─── Information given ───
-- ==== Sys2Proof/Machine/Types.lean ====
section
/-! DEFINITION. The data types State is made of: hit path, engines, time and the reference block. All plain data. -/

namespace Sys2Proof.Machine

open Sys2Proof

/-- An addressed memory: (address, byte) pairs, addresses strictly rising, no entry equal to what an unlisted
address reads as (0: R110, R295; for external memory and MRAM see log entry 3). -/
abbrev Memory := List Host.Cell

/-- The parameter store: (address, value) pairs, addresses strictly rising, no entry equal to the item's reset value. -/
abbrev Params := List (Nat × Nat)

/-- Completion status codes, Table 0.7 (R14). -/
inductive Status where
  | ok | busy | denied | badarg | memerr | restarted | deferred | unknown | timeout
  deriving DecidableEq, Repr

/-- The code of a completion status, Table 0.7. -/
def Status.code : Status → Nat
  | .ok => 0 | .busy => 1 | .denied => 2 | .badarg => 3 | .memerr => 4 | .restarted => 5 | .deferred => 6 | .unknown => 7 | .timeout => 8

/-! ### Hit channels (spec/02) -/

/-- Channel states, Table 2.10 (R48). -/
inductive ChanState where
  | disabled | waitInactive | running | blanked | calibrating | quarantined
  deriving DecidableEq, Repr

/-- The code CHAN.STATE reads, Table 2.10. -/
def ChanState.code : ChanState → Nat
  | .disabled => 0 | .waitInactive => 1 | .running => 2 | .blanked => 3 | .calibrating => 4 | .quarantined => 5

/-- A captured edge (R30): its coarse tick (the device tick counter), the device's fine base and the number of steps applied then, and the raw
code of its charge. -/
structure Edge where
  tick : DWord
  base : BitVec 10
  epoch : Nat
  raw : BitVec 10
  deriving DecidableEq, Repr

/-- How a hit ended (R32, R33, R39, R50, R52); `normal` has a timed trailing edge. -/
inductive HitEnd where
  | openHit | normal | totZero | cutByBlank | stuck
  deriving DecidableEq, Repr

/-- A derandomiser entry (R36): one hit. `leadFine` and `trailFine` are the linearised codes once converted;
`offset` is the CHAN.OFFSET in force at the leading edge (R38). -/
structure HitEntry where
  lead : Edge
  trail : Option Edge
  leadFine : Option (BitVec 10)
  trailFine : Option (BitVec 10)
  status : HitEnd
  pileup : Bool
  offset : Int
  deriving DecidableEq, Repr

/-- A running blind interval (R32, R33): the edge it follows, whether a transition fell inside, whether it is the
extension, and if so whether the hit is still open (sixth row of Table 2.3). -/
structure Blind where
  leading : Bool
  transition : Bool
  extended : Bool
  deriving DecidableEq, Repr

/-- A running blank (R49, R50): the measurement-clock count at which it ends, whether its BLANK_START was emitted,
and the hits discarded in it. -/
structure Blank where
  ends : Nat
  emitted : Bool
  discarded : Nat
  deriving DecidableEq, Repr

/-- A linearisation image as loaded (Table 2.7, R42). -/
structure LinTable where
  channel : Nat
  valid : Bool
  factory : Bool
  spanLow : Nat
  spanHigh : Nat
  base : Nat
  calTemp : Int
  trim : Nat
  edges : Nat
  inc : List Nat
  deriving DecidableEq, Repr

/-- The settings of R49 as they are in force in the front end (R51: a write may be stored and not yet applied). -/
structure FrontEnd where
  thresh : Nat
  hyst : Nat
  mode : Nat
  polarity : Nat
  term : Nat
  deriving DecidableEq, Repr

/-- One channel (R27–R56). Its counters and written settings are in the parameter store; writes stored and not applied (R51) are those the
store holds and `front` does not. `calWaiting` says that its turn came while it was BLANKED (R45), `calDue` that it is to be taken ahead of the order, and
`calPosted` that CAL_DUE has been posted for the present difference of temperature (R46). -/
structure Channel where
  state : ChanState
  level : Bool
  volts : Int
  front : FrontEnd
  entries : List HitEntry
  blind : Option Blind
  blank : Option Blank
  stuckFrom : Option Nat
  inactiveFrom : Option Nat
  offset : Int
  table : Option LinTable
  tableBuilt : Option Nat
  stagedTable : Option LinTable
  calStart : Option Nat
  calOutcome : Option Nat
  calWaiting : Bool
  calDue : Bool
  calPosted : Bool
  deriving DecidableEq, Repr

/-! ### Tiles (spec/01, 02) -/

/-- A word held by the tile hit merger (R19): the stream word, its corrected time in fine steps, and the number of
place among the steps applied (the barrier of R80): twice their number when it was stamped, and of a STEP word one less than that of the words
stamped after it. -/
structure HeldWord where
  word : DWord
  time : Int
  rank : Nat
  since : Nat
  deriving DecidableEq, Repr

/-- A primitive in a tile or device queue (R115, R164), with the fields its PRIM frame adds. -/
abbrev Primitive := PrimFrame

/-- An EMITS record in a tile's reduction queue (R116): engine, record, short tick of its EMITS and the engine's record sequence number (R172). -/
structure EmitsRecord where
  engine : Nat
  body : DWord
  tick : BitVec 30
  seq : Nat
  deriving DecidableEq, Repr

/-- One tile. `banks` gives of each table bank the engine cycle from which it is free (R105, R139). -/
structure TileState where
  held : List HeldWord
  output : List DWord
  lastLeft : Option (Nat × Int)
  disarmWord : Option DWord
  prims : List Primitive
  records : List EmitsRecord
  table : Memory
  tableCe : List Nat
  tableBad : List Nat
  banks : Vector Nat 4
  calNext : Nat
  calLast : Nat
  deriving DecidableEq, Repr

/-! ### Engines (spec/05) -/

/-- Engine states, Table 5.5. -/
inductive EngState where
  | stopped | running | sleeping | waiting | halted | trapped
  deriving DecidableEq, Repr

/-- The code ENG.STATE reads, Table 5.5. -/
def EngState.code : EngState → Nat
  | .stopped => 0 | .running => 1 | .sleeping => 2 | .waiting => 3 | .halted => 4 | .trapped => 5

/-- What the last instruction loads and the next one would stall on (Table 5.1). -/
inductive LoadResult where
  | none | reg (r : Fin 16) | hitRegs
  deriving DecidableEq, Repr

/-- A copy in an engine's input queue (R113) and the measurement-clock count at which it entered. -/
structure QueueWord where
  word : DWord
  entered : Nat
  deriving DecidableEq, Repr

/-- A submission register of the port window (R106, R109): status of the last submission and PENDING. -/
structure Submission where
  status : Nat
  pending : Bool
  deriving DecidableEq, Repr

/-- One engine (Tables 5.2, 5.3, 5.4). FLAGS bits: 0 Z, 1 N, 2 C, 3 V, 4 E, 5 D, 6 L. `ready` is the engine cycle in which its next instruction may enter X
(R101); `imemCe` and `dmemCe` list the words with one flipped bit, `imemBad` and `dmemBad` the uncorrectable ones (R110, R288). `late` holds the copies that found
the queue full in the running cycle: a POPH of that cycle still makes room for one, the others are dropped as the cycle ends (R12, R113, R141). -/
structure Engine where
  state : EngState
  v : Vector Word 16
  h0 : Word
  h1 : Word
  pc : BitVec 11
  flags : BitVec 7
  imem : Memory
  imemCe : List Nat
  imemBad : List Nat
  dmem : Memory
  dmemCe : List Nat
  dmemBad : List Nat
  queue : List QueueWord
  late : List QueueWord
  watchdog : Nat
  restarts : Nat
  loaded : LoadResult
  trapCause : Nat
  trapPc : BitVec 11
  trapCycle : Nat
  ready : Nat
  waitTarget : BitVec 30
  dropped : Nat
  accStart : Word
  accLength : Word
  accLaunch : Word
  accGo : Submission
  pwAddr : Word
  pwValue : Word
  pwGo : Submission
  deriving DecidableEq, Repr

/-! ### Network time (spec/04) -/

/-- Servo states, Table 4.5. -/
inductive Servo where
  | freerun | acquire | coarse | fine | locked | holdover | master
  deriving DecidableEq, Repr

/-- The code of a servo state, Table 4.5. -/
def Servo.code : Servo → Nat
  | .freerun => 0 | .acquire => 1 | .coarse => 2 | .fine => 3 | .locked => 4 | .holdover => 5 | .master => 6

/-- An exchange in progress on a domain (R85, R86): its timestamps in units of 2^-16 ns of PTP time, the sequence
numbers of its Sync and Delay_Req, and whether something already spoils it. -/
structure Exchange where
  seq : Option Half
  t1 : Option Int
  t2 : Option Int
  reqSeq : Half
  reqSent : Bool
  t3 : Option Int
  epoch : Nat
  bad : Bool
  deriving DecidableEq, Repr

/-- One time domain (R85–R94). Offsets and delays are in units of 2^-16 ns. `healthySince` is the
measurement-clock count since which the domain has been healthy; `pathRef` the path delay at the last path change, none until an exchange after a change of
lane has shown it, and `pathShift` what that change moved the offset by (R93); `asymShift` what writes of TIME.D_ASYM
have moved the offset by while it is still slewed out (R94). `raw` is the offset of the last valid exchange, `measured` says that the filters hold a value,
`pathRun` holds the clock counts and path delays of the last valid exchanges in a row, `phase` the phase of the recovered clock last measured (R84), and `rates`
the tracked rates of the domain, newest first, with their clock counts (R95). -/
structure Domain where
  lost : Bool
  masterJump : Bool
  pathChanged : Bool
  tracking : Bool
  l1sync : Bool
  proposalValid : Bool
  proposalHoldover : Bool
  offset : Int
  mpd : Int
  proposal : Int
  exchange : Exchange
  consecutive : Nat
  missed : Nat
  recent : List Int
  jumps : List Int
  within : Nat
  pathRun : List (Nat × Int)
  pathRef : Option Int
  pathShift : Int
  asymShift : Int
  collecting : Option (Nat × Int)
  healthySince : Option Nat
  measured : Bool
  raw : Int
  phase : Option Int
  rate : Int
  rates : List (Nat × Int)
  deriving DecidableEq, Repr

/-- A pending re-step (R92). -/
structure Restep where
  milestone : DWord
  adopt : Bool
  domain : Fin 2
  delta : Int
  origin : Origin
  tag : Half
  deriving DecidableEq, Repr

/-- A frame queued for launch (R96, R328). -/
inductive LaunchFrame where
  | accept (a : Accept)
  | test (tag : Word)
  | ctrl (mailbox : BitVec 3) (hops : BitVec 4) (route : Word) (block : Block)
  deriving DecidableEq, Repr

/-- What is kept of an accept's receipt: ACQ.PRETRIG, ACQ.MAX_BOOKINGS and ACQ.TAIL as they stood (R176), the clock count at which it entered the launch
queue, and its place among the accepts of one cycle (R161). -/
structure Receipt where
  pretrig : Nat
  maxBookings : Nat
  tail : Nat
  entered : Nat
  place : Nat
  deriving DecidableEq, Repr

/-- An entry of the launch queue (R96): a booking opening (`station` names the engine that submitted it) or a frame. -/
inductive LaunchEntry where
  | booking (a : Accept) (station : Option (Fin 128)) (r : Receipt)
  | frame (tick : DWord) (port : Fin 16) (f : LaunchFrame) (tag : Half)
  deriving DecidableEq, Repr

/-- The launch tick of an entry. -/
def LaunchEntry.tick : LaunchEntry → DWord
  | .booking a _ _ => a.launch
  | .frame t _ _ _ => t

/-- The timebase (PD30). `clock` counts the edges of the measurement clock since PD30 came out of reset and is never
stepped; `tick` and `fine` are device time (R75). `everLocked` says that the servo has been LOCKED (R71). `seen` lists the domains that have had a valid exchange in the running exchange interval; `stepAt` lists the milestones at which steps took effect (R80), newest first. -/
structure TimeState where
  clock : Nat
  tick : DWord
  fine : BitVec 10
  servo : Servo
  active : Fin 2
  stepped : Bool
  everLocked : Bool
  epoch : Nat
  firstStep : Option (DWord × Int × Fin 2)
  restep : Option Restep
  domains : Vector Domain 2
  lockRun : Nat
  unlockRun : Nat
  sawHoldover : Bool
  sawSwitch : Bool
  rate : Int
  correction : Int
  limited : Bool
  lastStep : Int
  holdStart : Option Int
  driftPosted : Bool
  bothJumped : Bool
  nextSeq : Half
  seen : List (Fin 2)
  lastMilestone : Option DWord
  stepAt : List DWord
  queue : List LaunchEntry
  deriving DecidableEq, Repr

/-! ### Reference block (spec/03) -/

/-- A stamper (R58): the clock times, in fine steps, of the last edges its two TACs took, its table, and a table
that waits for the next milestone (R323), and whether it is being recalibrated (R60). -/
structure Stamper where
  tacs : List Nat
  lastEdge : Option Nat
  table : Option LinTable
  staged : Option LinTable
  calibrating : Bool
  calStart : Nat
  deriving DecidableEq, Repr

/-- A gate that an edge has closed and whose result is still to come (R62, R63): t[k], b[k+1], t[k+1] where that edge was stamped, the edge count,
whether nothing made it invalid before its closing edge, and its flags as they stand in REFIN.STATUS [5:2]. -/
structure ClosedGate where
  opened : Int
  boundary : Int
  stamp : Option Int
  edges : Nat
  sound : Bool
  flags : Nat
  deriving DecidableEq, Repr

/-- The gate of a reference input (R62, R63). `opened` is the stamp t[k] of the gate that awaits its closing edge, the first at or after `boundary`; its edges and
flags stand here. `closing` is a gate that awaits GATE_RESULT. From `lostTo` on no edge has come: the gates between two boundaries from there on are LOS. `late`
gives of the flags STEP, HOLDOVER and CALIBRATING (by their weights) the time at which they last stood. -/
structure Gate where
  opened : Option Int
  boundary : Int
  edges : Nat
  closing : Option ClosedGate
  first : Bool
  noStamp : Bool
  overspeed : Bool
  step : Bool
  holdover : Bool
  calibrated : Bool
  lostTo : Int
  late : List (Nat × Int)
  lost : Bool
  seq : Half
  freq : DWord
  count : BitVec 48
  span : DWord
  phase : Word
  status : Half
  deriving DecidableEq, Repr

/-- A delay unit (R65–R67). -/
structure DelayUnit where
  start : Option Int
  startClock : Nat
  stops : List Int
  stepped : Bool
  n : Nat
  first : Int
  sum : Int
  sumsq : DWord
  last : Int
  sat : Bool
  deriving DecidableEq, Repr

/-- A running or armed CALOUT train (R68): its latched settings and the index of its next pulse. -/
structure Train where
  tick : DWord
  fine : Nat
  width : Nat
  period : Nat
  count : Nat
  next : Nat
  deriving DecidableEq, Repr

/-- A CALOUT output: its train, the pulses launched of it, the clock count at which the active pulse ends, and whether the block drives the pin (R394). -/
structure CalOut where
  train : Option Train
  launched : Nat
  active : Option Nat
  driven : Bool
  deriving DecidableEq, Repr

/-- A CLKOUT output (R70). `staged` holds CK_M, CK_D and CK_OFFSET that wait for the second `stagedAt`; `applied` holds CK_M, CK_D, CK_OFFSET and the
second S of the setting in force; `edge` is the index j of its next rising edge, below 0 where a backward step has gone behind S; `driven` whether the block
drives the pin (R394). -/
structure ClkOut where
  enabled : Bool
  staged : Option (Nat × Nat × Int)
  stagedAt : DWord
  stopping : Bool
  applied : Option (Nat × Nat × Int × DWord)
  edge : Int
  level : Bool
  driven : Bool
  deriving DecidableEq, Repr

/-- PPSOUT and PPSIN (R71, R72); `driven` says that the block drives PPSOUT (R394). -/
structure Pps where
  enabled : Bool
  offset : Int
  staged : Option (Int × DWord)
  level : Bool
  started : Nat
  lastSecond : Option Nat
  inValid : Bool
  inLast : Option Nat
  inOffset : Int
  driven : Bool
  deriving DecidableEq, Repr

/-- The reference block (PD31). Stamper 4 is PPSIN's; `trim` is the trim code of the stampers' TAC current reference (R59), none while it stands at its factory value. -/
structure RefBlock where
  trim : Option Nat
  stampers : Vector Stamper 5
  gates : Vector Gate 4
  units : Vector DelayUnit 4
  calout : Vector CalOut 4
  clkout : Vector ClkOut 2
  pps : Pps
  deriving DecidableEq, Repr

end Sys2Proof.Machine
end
───
Exercise objective: Please copy all lines of the listing in which the string "reset" occurs.

Response area:
/-- The parameter store: (address, value) pairs, addresses strictly rising, no entry equal to the item's reset value. -/
/-- The timebase (PD30). `clock` counts the edges of the measurement clock since PD30 came out of reset and is never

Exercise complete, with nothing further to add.